* **Prompt**
Each entry needs to be duplicated exactly.

(Saved entries)
/-- O52. The actuator list of a successful walk holds exactly the actuators of the steps visited, 1 to 4, without
repetition, the first step's first; its step count is the number of visits, 1 to 24, each of which names an
actuator and the last of which meets END. A chain that meets END within 24 visits, each naming one of at most
four actuators, has a walk with that count and those actuators. A walk whose chain comes back to a visited step
fails. A recipe's plan has the tracks of its walks; it has none when track A's walk fails, when track B is
present and its walk fails, or when the two lists share an actuator. The plan's actuator set is the union of the
lists. (R28, R34, R35.) -/
def Obligations.ChainWalksAndPlansSucceedByTheirRules : Prop :=
  (∀ (steps : Vector StepRec 96) (n : StepId) (w : Walk), walk steps n = some w →
      1 ≤ w.acts.length ∧ w.acts.length ≤ 4 ∧ w.acts.Nodup ∧ w.acts.head? = steps[n].actuator ∧
      1 ≤ w.steps ∧ w.steps ≤ 24 ∧
      (∃ m, stepAfter steps (w.steps - 1) n = some m ∧ steps[m].next = none) ∧
      (∀ (i : Nat) (j : StepId), i < w.steps → stepAfter steps i n = some j → steps[j].actuator.isSome = true) ∧
      ∀ a : ActId, a ∈ w.acts ↔
        ∃ (i : Nat) (j : StepId), i < w.steps ∧ stepAfter steps i n = some j ∧ steps[j].actuator = some a) ∧
    (∀ (steps : Vector StepRec 96) (n m : StepId) (k : Nat) (acts : List ActId), k < 24 →
      stepAfter steps k n = some m → steps[m].next = none → acts.length ≤ 4 →
      (∀ (i : Nat) (j : StepId), i ≤ k → stepAfter steps i n = some j →
        ∃ a ∈ acts, steps[j].actuator = some a) →
      ∃ w, walk steps n = some w ∧ w.steps = k + 1 ∧
        ∀ a : ActId, a ∈ w.acts ↔
          ∃ (i : Nat) (j : StepId), i ≤ k ∧ stepAfter steps i n = some j ∧ steps[j].actuator = some a) ∧
    (∀ (steps : Vector StepRec 96) (n m : StepId) (i k : Nat), stepAfter steps i n = some m → 0 < k →
      stepAfter steps k m = some m → walk steps n = none) ∧
    (∀ (s : State) (m : AdvanceMode) (p : Bool) (n : RecipeId),
      (walk s.ram.steps s.ram.recipes[n].trackA = none → planTracks s (.recipe m p n) = none) ∧
      ∀ wa, walk s.ram.steps s.ram.recipes[n].trackA = some wa →
        (s.ram.recipes[n].trackB = none →
          planTracks s (.recipe m p n) = some [trackOf s n false s.ram.recipes[n].trackA wa]) ∧
        ∀ b, s.ram.recipes[n].trackB = some b →
          (walk s.ram.steps b = none → planTracks s (.recipe m p n) = none) ∧
          ∀ wb, walk s.ram.steps b = some wb →
            planTracks s (.recipe m p n) =
              if ∃ a ∈ wa.acts, a ∈ wb.acts then none
              else some [trackOf s n false s.ram.recipes[n].trackA wa, trackOf s n true b wb]) ∧
    (∀ (ts : List Track) (a : ActId), has (planActs ts) a = true ↔ ∃ t ∈ ts, a ∈ t.acts)

/-- O53. Each sample raises the sample count by one; the first sets F to the sample, each later one adds the
difference divided by 4 and truncated toward zero, so that F lies between its old value and the sample and stays
within 0 to 20000 mA; a drive start makes F absent and the sample count 0. After blanking in ABSOLUTE mode the
absolute run rises by one when F is at least 12000 mA and is 0 below it, whatever the actuator's stored
settings; no deviation is computed, the other runs and the bins stay, and the outcome depends on the run alone.
(R136, R140.) -/
def Obligations.FilteredCurrentAndAbsoluteRunFollowTheSamples : Prop :=
  (∀ (x : Load) (k : MotionKind) (r : ActuatorRec) (p i : Nat), i ≤ 20000 →
      (x.sample k r p i).1.samples = x.samples + 1 ∧
      (x.filtered = none → (x.sample k r p i).1.filtered = some i) ∧
      (∀ f, x.filtered = some f → f ≤ 20000 →
        ∃ g, (x.sample k r p i).1.filtered = some g ∧
          (g : Int) = (f : Int) + ((i : Int) - (f : Int)).tdiv 4 ∧
          min f i ≤ g ∧ g ≤ max f i ∧ g ≤ 20000) ∧
      (∀ (m : ClassMode) (mg : Nat × Nat),
        (x.driveStart k m mg).filtered = none ∧ (x.driveStart k m mg).samples = 0)) ∧
    (∀ (x : Load) (k : MotionKind) (r r' : ActuatorRec) (p i f : Nat), x.mode = .absolute →
      x.blanking ≤ x.samples → (x.sample k r p i).1.filtered = some f →
      (x.sample k r p i).1.absRun = (if 12000 ≤ f then x.absRun + 1 else 0) ∧
      (x.sample k r p i).1.deviation = x.deviation ∧
      (x.sample k r p i).1.softRun = x.softRun ∧ (x.sample k r p i).1.firmRun = x.firmRun ∧
      (x.sample k r p i).1.bins = x.bins ∧
      (x.sample k r p i).2 = (if 12000 ≤ f ∧ x.absRun + 1 = 3 then .firm else .none) ∧
      x.sample k r p i = x.sample k r' p i)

* **Task result**
/-- O52. The actuator list of a successful walk holds exactly the actuators of the steps visited, 1 to 4, without
repetition, the first step's first; its step count is the number of visits, 1 to 24, each of which names an
actuator and the last of which meets END. A chain that meets END within 24 visits, each naming one of at most
four actuators, has a walk with that count and those actuators. A walk whose chain comes back to a visited step
fails. A recipe's plan has the tracks of its walks; it has none when track A's walk fails, when track B is
present and its walk fails, or when the two lists share an actuator. The plan's actuator set is the union of the
lists. (R28, R34, R35.) -/
def Obligations.ChainWalksAndPlansSucceedByTheirRules : Prop :=
  (∀ (steps : Vector StepRec 96) (n : StepId) (w : Walk), walk steps n = some w →
      1 ≤ w.acts.length ∧ w.acts.length ≤ 4 ∧ w.acts.Nodup ∧ w.acts.head? = steps[n].actuator ∧
      1 ≤ w.steps ∧ w.steps ≤ 24 ∧
      (∃ m, stepAfter steps (w.steps - 1) n = some m ∧ steps[m].next = none) ∧
      (∀ (i : Nat) (j : StepId), i < w.steps → stepAfter steps i n = some j → steps[j].actuator.isSome = true) ∧
      ∀ a : ActId, a ∈ w.acts ↔
        ∃ (i : Nat) (j : StepId), i < w.steps ∧ stepAfter steps i n = some j ∧ steps[j].actuator = some a) ∧
    (∀ (steps : Vector StepRec 96) (n m : StepId) (k : Nat) (acts : List ActId), k < 24 →
      stepAfter steps k n = some m → steps[m].next = none → acts.length ≤ 4 →
      (∀ (i : Nat) (j : StepId), i ≤ k → stepAfter steps i n = some j →
        ∃ a ∈ acts, steps[j].actuator = some a) →
      ∃ w, walk steps n = some w ∧ w.steps = k + 1 ∧
        ∀ a : ActId, a ∈ w.acts ↔
          ∃ (i : Nat) (j : StepId), i ≤ k ∧ stepAfter steps i n = some j ∧ steps[j].actuator = some a) ∧
    (∀ (steps : Vector StepRec 96) (n m : StepId) (i k : Nat), stepAfter steps i n = some m → 0 < k →
      stepAfter steps k m = some m → walk steps n = none) ∧
    (∀ (s : State) (m : AdvanceMode) (p : Bool) (n : RecipeId),
      (walk s.ram.steps s.ram.recipes[n].trackA = none → planTracks s (.recipe m p n) = none) ∧
      ∀ wa, walk s.ram.steps s.ram.recipes[n].trackA = some wa →
        (s.ram.recipes[n].trackB = none →
          planTracks s (.recipe m p n) = some [trackOf s n false s.ram.recipes[n].trackA wa]) ∧
        ∀ b, s.ram.recipes[n].trackB = some b →
          (walk s.ram.steps b = none → planTracks s (.recipe m p n) = none) ∧
          ∀ wb, walk s.ram.steps b = some wb →
            planTracks s (.recipe m p n) =
              if ∃ a ∈ wa.acts, a ∈ wb.acts then none
              else some [trackOf s n false s.ram.recipes[n].trackA wa, trackOf s n true b wb]) ∧
    (∀ (ts : List Track) (a : ActId), has (planActs ts) a = true ↔ ∃ t ∈ ts, a ∈ t.acts)

/-- O53. Each sample raises the sample count by one; the first sets F to the sample, each later one adds the
difference divided by 4 and truncated toward zero, so that F lies between its old value and the sample and stays
within 0 to 20000 mA; a drive start makes F absent and the sample count 0. After blanking in ABSOLUTE mode the
absolute run rises by one when F is at least 12000 mA and is 0 below it, whatever the actuator's stored
settings; no deviation is computed, the other runs and the bins stay, and the outcome depends on the run alone.
(R136, R140.) -/
def Obligations.FilteredCurrentAndAbsoluteRunFollowTheSamples : Prop :=
  (∀ (x : Load) (k : MotionKind) (r : ActuatorRec) (p i : Nat), i ≤ 20000 →
      (x.sample k r p i).1.samples = x.samples + 1 ∧
      (x.filtered = none → (x.sample k r p i).1.filtered = some i) ∧
      (∀ f, x.filtered = some f → f ≤ 20000 →
        ∃ g, (x.sample k r p i).1.filtered = some g ∧
          (g : Int) = (f : Int) + ((i : Int) - (f : Int)).tdiv 4 ∧
          min f i ≤ g ∧ g ≤ max f i ∧ g ≤ 20000) ∧
      (∀ (m : ClassMode) (mg : Nat × Nat),
        (x.driveStart k m mg).filtered = none ∧ (x.driveStart k m mg).samples = 0)) ∧
    (∀ (x : Load) (k : MotionKind) (r r' : ActuatorRec) (p i f : Nat), x.mode = .absolute →
      x.blanking ≤ x.samples → (x.sample k r p i).1.filtered = some f →
      (x.sample k r p i).1.absRun = (if 12000 ≤ f then x.absRun + 1 else 0) ∧
      (x.sample k r p i).1.deviation = x.deviation ∧
      (x.sample k r p i).1.softRun = x.softRun ∧ (x.sample k r p i).1.firmRun = x.firmRun ∧
      (x.sample k r p i).1.bins = x.bins ∧
      (x.sample k r p i).2 = (if 12000 ≤ f ∧ x.absRun + 1 = 3 then .firm else .none) ∧
      x.sample k r p i = x.sample k r' p i)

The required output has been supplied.